34.  Nico, Anna-Karina and Lisa were interviewed in another foster home. Nico stated that he wished to know whether his parents and his “favourite” father (Lieblingsvater) were all right. He asked why he could not join his “favourite” father and whether somebody, his parents, his father or Maurice, could not come to see him. Lisa and Anna were with him and, according to them, were all right. Lisa had let him know that she too wished to return home. He stated that he was fine. Asked about his dreams, he said that he wished to go to his “favourite” father who was very nice, better than his stepfather. In reply to the question whether the judge should leave a message, he dictated the following letter on a dictaphone: “Dear Sascha (his favourite brother), (his favourite sisters Lisa and Ramona), dear Alex, what a pity that we don't see each other ... Sascha, Matthias, Ramona, Alex, his favourite father and his parents should come and visit him.” (Lieber Sascha (sein Lieblingsbruder), (Lieblingsschwestern Lisa und Ramona) lieber Alex, schade, dass wir uns nicht sehen ... Sascha, Matthias, Ramona, Alex, sein Lieblingsvater und seine Eltern sollten ihn besuchen kommen.)

The following letter to his mother was recorded on a dictaphone: “Dear Mama, it is a pity that you do not come and best regards from Maurice and Sandra and Timo and Lisa. Lisa and Anna are all right. Yes and perhaps could you come to see us? Or is that not possible? “ (Liebe Mama! Schade, dass Du nicht kommst und liebe Grüsse von Maurice und Sandra und von Timo und von Anna und dass es Lisa und Anna gut geht. Ja und, vielleicht: könntet Ihr ja mal herkommen. Oder geht das nicht?)

35.  Anna-Karina stated that she felt fine. She was in the company of Lisa and Nico. Everybody said that she should tell her parents that everything was all right. She then added that she did not like it there.
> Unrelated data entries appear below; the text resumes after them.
-- ==== Sys2Proof/Tests/Slice0.lean ====
section
/-!
SUPPORT. Tests against spec/95_test_vectors.md (the vector is named at each), under its parameters P0; the smoke test of
WellFormed; and, for every statement with hypotheses, a state and operands that meet them (`witness_…`).
-/

namespace Sys2Proof.Tests

open Sys2Proof.Machine

set_option maxRecDepth 8192

/-- The reference instance P0 with RB_CAP 256 (95_test_vectors.md). -/
def p0 : Params := ⟨0x7B, 0x7D, 0x5C, some 256⟩

/-- A core with parameters P0, this MODE and RB, to which the host sends these bytes. -/
def sent (m : Mode) (rb : Memory) (bytes : List Byte) : State :=
  { State.resetWith p0 m with rb := rb, pending := [.commands bytes] }

/-- The serial form of the last response, STATUS and RB after one step. -/
def seen (s : State) : Option (List Byte × Byte × Memory) :=
  match step s with
  | .next t => some (t.responses.getLast?.elim [] Response.bytes, t.status.word, t.rb)
  | _ => none

/-! ### WellFormed and Decode -/

theorem test_wellFormed_refuses_long_operand : (Instr.rbAppend (List.replicate 65536 0)).wf = false := by
  simp only [Instr.wf, Instr.operand, List.length_replicate]
  decide

theorem test_wellFormed_takes_longest_operand : (Instr.rbAppend (List.replicate 65535 0)).wf = true := by
  simp only [Instr.wf, Instr.operand, List.length_replicate]
  decide

/-- R79: `ESCAPE 0x7B` is 01 00 01 7B. -/
theorem test_decode_escape : decode [0x01, 0x00, 0x01, 0x7B] = .instr (.escape [0x7B]) [] := by decide
/-- V-UN-4. -/
theorem test_decode_unescape : decode [0x02, 0x00, 0x02, 0x5C, 0x7B] = .instr (.unescape [0x5C, 0x7B]) [] := by decide
/-- V-PC-8. -/
theorem test_decode_parCompute : decode [0x03, 0x00, 0x02, 0x48, 0x69] = .instr (.parCompute [0x48, 0x69]) [] := by decide
/-- V-PV-1. -/
theorem test_decode_parVerify : decode [0x04, 0x00, 0x02, 0x07, 0x01] = .instr (.parVerify [0x07, 0x01]) [] := by decide
/-- R43, its example. -/
theorem test_decode_crcCompute : decode [0x05, 0x00, 0x02, 0x01, 0x00] = .instr (.crcCompute [0x01, 0x00]) [] := by decide
/-- V-CV-5. -/
theorem test_decode_crcVerify : decode [0x06, 0x00, 0x02, 0x7B, 0x7B] = .instr (.crcVerify [0x7B, 0x7B]) [] := by decide
/-- L3-2 step 1. -/
theorem test_decode_frame : decode [0x07, 0x00, 0x02, 0x7D, 0x41] = .instr (.frame [0x7D, 0x41]) [] := by decide
/-- R79: `DEFRAME` is 08 00 00; V-DF-30 has an operand. -/
theorem test_decode_deframe : decode [0x08, 0x00, 0x00, 0x08, 0x00, 0x01, 0x00] =
    .instr (.deframe []) [0x08, 0x00, 0x01, 0x00] ∧ decode [0x08, 0x00, 0x01, 0x00] = .instr (.deframe [0x00]) [] := by
  decide
/-- V-HI-1. -/
theorem test_decode_rbAppend : decode [0x09, 0x00, 0x02, 0x7B, 0x41] = .instr (.rbAppend [0x7B, 0x41]) [] := by decide
/-- V-HI-5. -/
theorem test_decode_statusRead : decode [0x0A, 0x00, 0x00] = .instr (.statusRead []) [] := by decide
/-- V-HI-7. -/
theorem test_decode_cfgRead : decode [0x0B, 0x00, 0x00] = .instr (.cfgRead []) [] := by decide
/-- LEN is big-endian (R22): 00 01 is one operand byte, and 01 00 asks for 256. -/
theorem test_decode_len_big_endian : decode [0x07, 0x01, 0x00, 0x41] = .truncated := by decide
/-- V-RS-1, V-RS-3. -/
theorem test_decode_reserved : decode [0x00, 0x00, 0x00] = .reserved 0x00 [] ∧
    decode [0xFF, 0x00, 0x00, 0x01] = .reserved 0xFF [0x01] := by decide
/-- Two rows of the opcode table, its operand words zero. -/
theorem test_decodeTableWord : decodeTableWord 8 0x07 = some (.frame []) ∧ decodeTableWord 8 0x0C = none ∧
    decodeTableWord 24 0x020003 = some (.parCompute [0x00, 0x00]) := by decide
36.  Lisa-Marie regretted that “poor Sandra” was all on her own without any member of the family. She would never bear this. She had to protect Nico and Anna. That was her duty as the elder sister. Nico was beaten very often in that place. She did not know the reason. In reply to a question, she stated that she was doing her homework thoroughly and that she was doing well in school. At home she had almost fallen asleep when doing her homework. When asked what message the judge could pass on, she said that she did not like the place and that she wished to return home. However, the staff did not believe her. She did not really like them. She did not want to go to another institution. She wished to go home. If she were not allowed to go home, she should at least be authorised to see everybody, her brothers and sisters, parents and stepfather. She missed taking Maurice to bed sometimes. Having been told that Nico wished to return to his “favourite” father, Lisa-Maria replied that, unlike Nico, she loved both her father and her stepfather.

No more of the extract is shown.